I frowned. “I think I liked you better when you just repeated everything that trickled into your ears.”
The woman grunted. “Go talk to the scrummage coach. He might be able to help you. I certainly can’t. Next!”
I glanced behind us, but there still wasn’t anyone else in line. “Um…we’re the only ones—”
“NEXT!”
Steele tilted her head toward the door. “Come on, Daggers. I know how to get to the athletic campus.”
4
Shay led me across half the campus, past ivy-covered libraries and dreary dormitories, before eventually stopping at a nondescript brick building featuring a small bronze sign that read ‘Champion’s Hall.’
“I think this is the place,” said Shay. “As far as I know the scrummage coaches’ offices are located here, as it’s close to the stadium. Whether or not they’re in at the moment is a different story.”
We headed inside, through halls lined with trophy cases that gave credibility to the building’s name.
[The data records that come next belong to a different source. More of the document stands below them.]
/-- The module. -/
structure State where
  cores : Tab Core := []
  dies : Tab Die := []
  vaults : Tab Vault := []
  units : Tab RowUnit := []
  chansvc : Tab ChanSvc := []
  mem : Mem := []
  /-- Poisoned 64-byte sectors, by physical address / 64 (R334). -/
  poison : List Nat := []
  frames : Tab Frame := []
  /-- Where the frame table of each tier lies in the module space, an address that firmware holds (R345). -/
  frameTab : Tab Dword := []
  /-- Frame words that the table in memory does not hold yet (R345, R379). -/
  lateFrames : List Nat := []
  /-- Host writes of memory that wait, the oldest first (R369, R379). -/
  lateWrites : List (Nat × List Byte) := []
  /-- The translation caches of the yards (R343). -/
  yardTlb : Tab (List TlbEnt) := []
  pageReqs : List PageReq := []
  moves : List PageMove := []
  /-- The default tier of each space, which the driver sets (R350). -/
  defaultTier : Tab (BitVec 2) := []
  cards : Tab Card := []
  seqCtr : Dword := 0
  groups : Tab Dword := []
  groupAsid : Tab (BitVec 16) := []
  peers : Tab (BitVec 128) := []
  collects : List Collect := []
  /-- The counts that this module's owners have taken: group, rank, die and stage of each (R390). -/
  countsSeen : List (Nat × Nat × Nat × Nat) := []
  entries : List Entry := []
  applied : List Applied := []
  parkedChunks : List Chunk := []
  inbox : List Msg := []
  /-- Messages to other modules: group, rank there, message. -/
  outbox : List (Nat × Nat × Msg) := []
  /-- Engine records on their way: the card, core and context of each (R302). -/
  recQueue : List (Nat × Nat × Nat × EngRec) := []
  /-- Records of contexts that were IDLE when they came, by card (R302). -/
  cardRecs : Tab (List (Nat × Nat × EngRec)) := []
  carveGB : Nat := 0
  siltin : Siltin := .reset
  why : BitVec 8 := 0
  featPub : Dword := 0
  featAcc : Dword := 0
  timebase : Dword := 0
  domains : Tab Domain := []
  pwrQueue : List (BitVec 64) := []
  /-- A Till entry with EN = 1 has been written since reset (R384). -/
  tillSeen : Bool := false
  scrub : Tab (BitVec 8) := []
  /-- The scrub period in which each sector was last read, counted from 1 (R335). -/
  scrubbed : Tab Nat := []
  epoch : Word := 0
  /-- Daily wear samples taken since reset (R383). -/
  sampleDays : Nat := 0
  tripped : Bool := false
  tripValid : Bool := false
  tripLo : Dword := 0
  tripTime : Dword := 0
  /-- Interrupts raised to the host: vectors, oldest first (R365, R372). -/
  irqs : List (BitVec 8) := []
  /-- The value that the host's last read of BAR0 returned (R370). -/
  hostRead : Dword := 0
  /-- Host memory, where the event queues lie (R374). -/
  hostMem : Mem := []
  /-- Order of issue of transfers over the module (R210). -/
  issueCtr : Nat := 0
  stageCtr : Nat := 0
  /-- The model's own: occasions at which a free value was taken. -/
  freeCtr : Nat := 0
  /-- The model's own: the place of the last operation of the present cycle among those of its core (R29, R32, R233). -/
  cycleTop : Tab Nat := []
  /-- The model's own: what waits have taken from each flag (core · 32 + flag) in the present cycle (R32). -/
  cycleTook : Tab Nat := []
  /-- The model's own: who moves next. -/
  schedule : List Turn := []
  focus : Focus := .core 0
  deriving DecidableEq, Repr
Inside the glass-fronted cases were large bronze cups with ornately crafted handles, plaques bearing names and dates, as well as numerous pieces of vintage athletic equipment. Leather balls of varying shapes and sizes, rackets, hoops, bats, skates, and sticks, most of them looking as if they’d been handed down through generations. Commissioned artwork hung in what little wall space wasn’t covered by display cabinets, most of it depicting coaches and players of days long past, or so I gathered from the plaques affixed to the bottoms.